Thanksgiving Rightly Addressed
I see him through the kitchen window on Tuesday at twenty-three minutes past nine, later than usual. He’s clanging open the mailbox at the end of the lane, jarring off its blanket of snow. I watch.
But he’s paused. The naked branches of the sumac finger across the window, but if I arch on tiptoes – isn’t he laying envelopes, flyers into that steely cold dark?
He’s heading to the door.
The dog barks and the kids dash to greet mailman first and I run fingers through hair and the back doorbell chimes.
“Sorry, Mrs.

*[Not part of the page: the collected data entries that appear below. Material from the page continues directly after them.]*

/-- A keepalive's status block (R299). -/
structure StatusBlock where
  /-- 0 unpaired, 1 lead, 2 follower -/
  role : Nat
  phase : Nat
  appliedHead : Nat
  sealedHead : Nat
  preserve : Bool
  hbIn : Bool
  serial : Nat
deriving DecidableEq, Repr

/-- A ledger record (R94 to R98), without the state the device keeps beside it. -/
structure LedgerRec where
  asn : Nat
  epoch : Nat
  rtype : Nat
  flags : Nat
  status : Nat
  zone : Nat
  nsid : Nat
  lba : Nat
  blocks : Nat
  fn : Nat
  queue : Nat
  cid : Nat
  stateAfter : Nat
  opcode : Nat
  action : Nat
  generation : Nat
  cascade : Nat
  wpAfter : Nat
  dataCheck : Nat
  /-- digest of an epoch record, or prism group of a preserve entry record (R98) -/
  body : Nat
deriving DecidableEq, Repr

/-- One parameter page as stage 1 reads it (R118). -/
structure ParamPage where
  die : Nat
  signatureOk : Bool
  pageBytes : Nat
  spareBytes : Nat
  pagesPerBlock : Nat
  bitsPerCell : Nat
  planes : Nat
  blocks : Nat
  lunsPerTarget : Nat
  /-- blocks with the factory bad-block mark, as ascending runs of first block and count (R121) -/
  bad : List (Nat × Nat)
  nvLpddr4 : Bool
  nvDdr3 : Bool
deriving DecidableEq, Repr

/-- What stage 0 and stage 1 find outside the device (R544, R546). -/
structure BootFacts where
  stage1Valid : Bool
  /-- validity of the FTL image in each of the two slots (R419) -/
  ftlValid0 : Bool
  ftlValid1 : Bool
  ftlSecVersion0 : Nat
  ftlSecVersion1 : Nat
  dramConfigOk : Bool
  /-- the highest DRAM rate that trains on every channel, 0 for none (R494) -/
  dramRate : Nat
  dramRanks : Nat
  dramDensity : Nat
  /-- a part reports that it requires RFM (R495) -/
  needsRfm : Bool
  /-- VCCQ_F of each quad in mV (R571) -/
  quadMv : List Nat
  /-- parameter pages; a die in neither list matches the reference die -/
  pages : List ParamPage
  /-- dies that answer with no parameter page -/
  silent : List Nat
  /-- channels without a valid die script (R546) -/
  noScript : List Nat
  row0Valid : Bool
  crystalOk : Bool
  /-- the QSPI part has SFDP and quad DTR (R595) -/
  qspiQuad : Bool
  /-- flash calibration resistors found outside 200 to 280 ohm, by quad, and DRAM ones by channel (R569) -/
  badFzq : List Nat
  badDzq : List Nat
  /-- spare bytes per page, smallest over the dies in service (OD 0x3000:02) -/
  spareBytes : Nat
  /-- digests of the stage 1 image and of the loaded FTL image -/
  stage1Digest : Nat
  ftlDigest : Nat
deriving DecidableEq, Repr

/-- What boot stage 2 finds (R393, R394, R407). -/
structure SealFacts where
  entropyOk : Bool
  unitsOk : Bool
  /-- lanes that fail their vectors (R394) -/
  badLanes : List Nat
  rootKwOk : Bool
  /-- the signature of the retained boot record verifies (R411) -/
  retainedOk : Bool
  /-- newest records of row 0 whose signature does not verify (R411) -/
  row0Bad : Nat
deriving DecidableEq, Repr

/-- What the media show at an unclean restart (R283 to R285, R605, R609). -/
structure LossFacts where
  /-- highest durable ASN -/
  durableAsn : Nat
  /-- window units (zone, offset) that an image or a program had kept -/
  keptUnits : List (Nat × Nat)
  /-- programs cut short: zone, w, facet (R285) -/
  cutPrograms : List (Nat × Nat × Nat)
  /-- ring instance and the lowest unprogrammed counter at or above the surviving value (R609) -/
  ringFloor : List (Nat × Nat)
deriving DecidableEq, Repr

/-- Facts about a firmware image offered to Firmware Commit (R419). -/
structure ImageFacts where
  formatOk : Bool
  signatureOk : Bool
  keySlot : Nat
  secVersion : Nat
  digest : Nat
  /-- the header asks for the OTP minimum to be raised (R420) -/
  asksRaise : Bool
deriving DecidableEq, Repr

/-- A message that asks the cipher lane arbiter for a lane (R388, R389). -/
structure CipherReq where
  /-- user page (R385) -/
  page : Nat
  /-- the host command that it serves, 0 where none (R383) -/
  id : Nat
  /-- 16-byte blocks -/
  blocks : Nat
  decrypt : Bool
  /-- namespace and key generation, for pages 0 to 512 -/
  nsid : Nat
  gen : Nat
  /-- frame kind, for link pages (R299) -/
  kind : Nat
deriving DecidableEq, Repr

/-- What a DRAM codeword or buffer held (R504). -/
inductive Held where
  | windowUnit (zone unit : Nat)
  | readData (rid unit : Nat)
  | foldCache (zone unit : Nat)
  | oneCopy
  | bothCopies
  | ftlRegion
  | freeLink (pool tier : Nat)
  | other
deriving DecidableEq, Repr

/-- What the path-code decoder reports for an access (R499). -/
inductive PathRes where
  | clean
  /-- corrected; the repeat reads clean or not (R223) -/
  | corrected (second : Bool)
  | uncorrectable (h : Held)
deriving DecidableEq, Repr

/-- What the path code reports along a data path inside the device: at the staging buffer (R13), and at the dual-clock
FIFOs it passes (R38). -/
structure SramPath where
  staging : PathRes
  fifo : PathRes
deriving DecidableEq, Repr

/-- A buffer or DRAM requester's class and port (R510, R511). -/
structure Req where
  cls : Nat
  port : Nat
  id : Nat
deriving DecidableEq, Repr

/-- A DRAM request: its class and port, its data address, and the bytes it writes there (R510, R511). -/
structure DramReq where
  req : Req
  address : Nat
  write : Option (List Byte)
deriving DecidableEq, Repr

/-- SPDM and MCTP bindings (R414, R484): 0 and 1 the I3C buses, 2 PCIe VDM, 3 the DOE mailbox, 4 the Mirror link,
5 to 7 the cascade ports. -/
abbrev Binding := Nat

/-- The Admin commands that NVMe-MI tunnels (R484). -/
inductive MiCmd where
  | ledgerLog (position : Nat) (remap : Bool) (first count : Nat)
  | mediaHealth
  | contractLog (lens : Nat)
  | loupeLog (source slot count : Nat)
  | smart
  /-- Identify with its CNS (0 namespace, 1 controller, 5 zoned namespace, 6 zoned controller) -/
  | identify (cns nsid : Nat)
  | supportedLogPages
  | dictWrite (ops : List DictOp) (secured : Bool) (twinSpares : Nat)
  | dictRead (op : DictOp)
deriving DecidableEq, Repr

/-- What a doorbell rings: its submission queue and the entries added there (R347). -/
structure Doorbell where
  sq : Nat
  entries : Nat
deriving DecidableEq, Repr

/-- What a page read brings: the decoder's report, and the path code's (R13, R38, R216). -/
structure Decoded where
  dec : Dec
  path : SramPath
deriving DecidableEq, Repr

/-- A step of the read-retry ladder: what it brings, and the time left of the die operations that run (R179, R216). -/
structure Tried where
  read : Decoded
  remain : List (Nat × Nat)
deriving DecidableEq, Repr

/-- A waiting program: its job, and the time gone in the slot (R171). -/
structure ProgIssue where
  job : ProgJob
  elapsed : Nat
deriving DecidableEq, Repr

/-- What the twin reports of its side besides the agreement: whether it names this device's pair, how many controllers
it has (R2), and its placement revision (R421). -/
structure Peer where
  paired : Bool
  controllers : Nat
  revision : Nat
deriving DecidableEq, Repr

/-- Blocks that a frame carries, and what the path code reports as they are taken in (R13, R38). -/
structure Carried where
  content : List Nat
  path : SramPath
deriving DecidableEq, Repr

/-- What a member's completion carries besides its status and result: its sealed head (R336) and data. -/
structure MemberEnd where
  sealedHead : Nat
  data : List Nat
deriving DecidableEq, Repr

/-- A controller reset: the function, and whether the twin has an enabled controller of it (R68). -/
structure FnReset where
  fn : Nat
  twinEnabled : Bool
deriving DecidableEq, Repr

/-- A register request: its T bit (R370), its offset, and the value that a write carries (R8). -/
structure Mmio where
  tBit : Bool
  off : Nat
  write : Option Nat
deriving DecidableEq, Repr

/-- An LBA format with its protection information (R48). -/
structure NsFormat where
  lbaf : Nat
  pit : Nat
deriving DecidableEq, Repr

/-- Where a namespace's data goes: the placement class of its zones (R156) and its placement handles (R80). -/
structure NsPlace where
  pclass : Nat
  handles : List Nat
deriving DecidableEq, Repr

/-- The part of the ledger log that is read (R101). -/
structure LogRange where
  offset : Nat
  length : Nat
deriving DecidableEq, Repr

Voskamp,” he’s reaching through a tribe of kids with a handful of mail. “But we didn’t see any address on this letter. Without an address, we can’t recognize it as post. It’s undeliverable.”
I take the offered stack, glance at envelope on top. A celebratory card I’d slipped in the mailbox to be sent to my grandmother stares blankly back at me.
I hadn’t written any address on it.
Winter gusts in and my cheeks ignite.
“Oh, I’m the one who’s sorry.” Why do I laugh with such a pitch when I’m on fire?
“If I’d written a recognizable address on it, it would have been a good idea, yes?”
A friendly nod and he’s gone back through the snow to his pick-up, the children calling, waving, bye after him, dog wagging tail, me just smoldering.
The envelope lies on the mudroom sideboard all day.
I walk by it several times.
I check it every time: No, I really didn’t address it.
The letter lies there undelivered. Like generic thanks, acknowledging no one in particular. Like generic, unaddressed thanks, returned to sender.
I pause once, finger its edge. Granny never received our heart on paper.
Yes, that too: if gratitude is sensed only as a global, vague feeling, addressed to no one in particular, it’s as good as not sent. Non-existent.